It’s a low trust world. Now what?
How low can trust go?
If you’re corporate America, the answer is still downwards— this according to some of the latest research on customer trust. The metric has continued to drop year-over-year, part of the decades-long decline in trust in everything from the media to experts to the legal system to higher education to government to the overall breakdown in personal trust in America.
But if trust is a bust, the marketplace doesn’t seem to be bothered by it much.
Consumers keep spending, businesses keep growing, capital markets keep functioning, the stock market keeps climbing, generative AI and other innovations keep pushing the bounds.
Are we surprised? Not really.
While it’s obviously better to be trusted than distrusted, we’ve either factored low trust in, adapted to it, or perhaps we should consider another possibility: that our interactions in the marketplace are, in fact, governed by a different currency.
The currency of value — yes, that old standard.
But perhaps not so old after all.
Indeed, value may be the one metric that is truly attuned to the forces shaping – and reshaping – our modern marketplace. High value to be more exact.
High value is just what it sounds like. It’s something that meets your needs and has worth. And, as a result, you will gladly spend time, effort or good money on it.
Like the convenience of fast and free shipping of e-commerce, or the cashless utility of your digital wallet, or the algorithmically satisfying TV fix we get through streaming, or the meal kits that make home cooking possible in the time it takes to peel a pre-packaged carrot or two.
The high value things for me might be different than the ones for you – that’s how value works.
When done right, high value doesn’t just create more customers. It creates new categories and increases the surface area of opportunity. Even if that surface happens to be scrubbed by a wildly popular smiley-faced yellow sponge. It can be right under your nose.
While high value isn’t a new-to-the world concept, people today see it in a different light. It’s undergone a realignment. According to a recent study by The Weber Shandwick Collective, three of four people globally say what they value most — from companies and brands — has changed in the last five years, especially as a consequence of the pandemic.
The most interesting part isn’t the degree to which it’s changed, but how it’s changed: people say what they value today is markedly less social and societal and fundamentally more personal and emotional.
Unlike the self-involved “me” generation of the 70’s, today’s post-pandemic “me” consumer places more value on their own safety, security, health, and happiness. A new value equation that is centered around the primacy of the personal, the “me” over the “we.”

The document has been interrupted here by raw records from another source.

/-- GROUP_COMPLETION: every context of the group has ended; its completion waits for its commands (12 R283). -/
def execGroupCompletion (arrival group : Nat) (s : State) : Out :=
  .next (match s.launchAt arrival with
    | none => s
    | some l =>
      match l.groups[group]? with
      | none => s
      | some g =>
        let cores := g.rect.cores
        if !g.stands || (g.state matches .restoring _) || !(s.activeOf cores).isEmpty then s
        else if s.commandsOf arrival cores then s.deferTurn (.event (.groupCompletion arrival group))
        else ((s.freeGroup l group g).finishLaunch arrival).needSelection)

/-- End a standing group's contexts; its completion follows. -/
def State.endGroup (s : State) (arrival gi : Nat) (g : Group) : State :=
  let t := (s.activeOf g.rect.cores).foldl (fun u p => u.endContext p.1 p.2) s
  let turn := Turn.event (.groupCompletion arrival gi)
  if t.agenda.contains turn then t else t.schedule turn

/-- The end of a saved group: its images are discarded, and so are the unread messages of those of its cores that no other launch
holds, since what reaches such a core is that launch's (12 R281, R283, R284). -/
def State.endSaved (s : State) (arrival gi : Nat) (g : Group) (images : List (CoreId × Nat)) : State :=
  let idle := g.rect.cores.filter (fun c => (s.coreAt c).placed.isNone)
  ((s.poolGive (images.map (fun q => q.2))).discardInboxes idle).modGroup arrival gi (fun x => { x with state := .done })

/-- SUPERVISOR_END_LAUNCH: contexts end, saved images are discarded, and no counter is incremented (12 R283, R284). A group that
was never placed is done and has no core. -/
def execSupervisorEndLaunch (arrival : Nat) (s : State) : Out :=
  .next (match s.launchAt arrival with
    | none => s
    | some l =>
      let u := l.numbered.foldl (fun u p =>
        match p.2.state with
        | .unplaced => u.modGroup arrival p.1 (fun g => { g with state := .done, w := 0, h := 0 })
        | .saved images => u.endSaved arrival p.1 p.2 images
        | .restoring images =>
          ((u.poolGive (images.map (fun q => q.2))).modGroup arrival p.1 (fun g => { g with state := .running u.cycle })).endGroup
            arrival p.1 p.2
        | .running _ => u.endGroup arrival p.1 p.2
        | .stopping _ => u.endGroup arrival p.1 p.2
        | .done => u) (s.voidCounters arrival)
      (u.finishLaunch arrival).needSelection)

end Sys2Proof.Machine
end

No, it’s not the end of brand or social purpose.
But it is no doubt a fundamental “zag” or regression to the mean. Consumers are telling companies and brands to first and foremost get back to basics – to meet their most intrinsic personal needs at a time when those needs are under strain. Their message: “don’t tell me what you value, provide the value that I need.”
And the larger implication is this: consumers will turn to the companies and brands that can do that whether they trust them or not.
Just look at the latest gold rush on Tik Tok — from expensive cologne for teen boys to a new craze for Kindles. A thumb-stopping reminder that when trust is reduced to what’s trending, the herd mentality will lead to stampedes. For many, there is personal value in that too.
A bigger question is whether the winners in a high-value, low-trust world will succeed even when there appear to be widely unacceptable personal and societal costs.
Take high value superpowers like the tech giants. You may not care that the top AI platforms may give you the wrong answers. Or that the leading search algorithms are a closely guarded black box. You may not worry what they do with your personal information.
When the upsides deliver such powerful personal value, many don’t dwell on such downsides for long.
But even that tide now seems to be turning.
One sign: more states have now moved to ban smart phones in the classroom, as they struggle to stem learning loss and confront the deterioration of children’s mental health.
Another is what experts believe could be the most significant court ruling in the history of the Internet. A ruling that could — for the first time — hold social media companies liable for the harmful consequences of their algorithmically-suggested content.
This, taken together with the recent blocking of X in Brazil and the move by French prosecutors to charge the founder of Telegram for crimes related to illegal activity on the app, could signal the beginning of a new era of accountability.
Because value — no matter how high — shouldn’t be pursued at any cost.
So now what?
It’s unrealistic to think that the transactional nature of value has supplanted society’s inherent desire for trust. In fact, business leaders in that same customer study are nearly unanimous in saying that building trust not only improves the bottom line, but is a moral responsibility as well.
And yet, the study shows that leaders continue to overestimate the degree to which customers actually trust their companies to begin with.
So the trust gap is only widening.
Perhaps it is precisely the consistent, reliable delivery of value — by more companies to their customers or, say, by more public officials to their constituents — that is the surest path to ultimately restoring the trust that’s been lost.
In a way, it’s built into the equation: high value demands you deliver something of worth and keep delivering it again and again. High value with high accountability as part of the bargain. Even if trust continues to go lower, that’s a marketplace where everybody can win.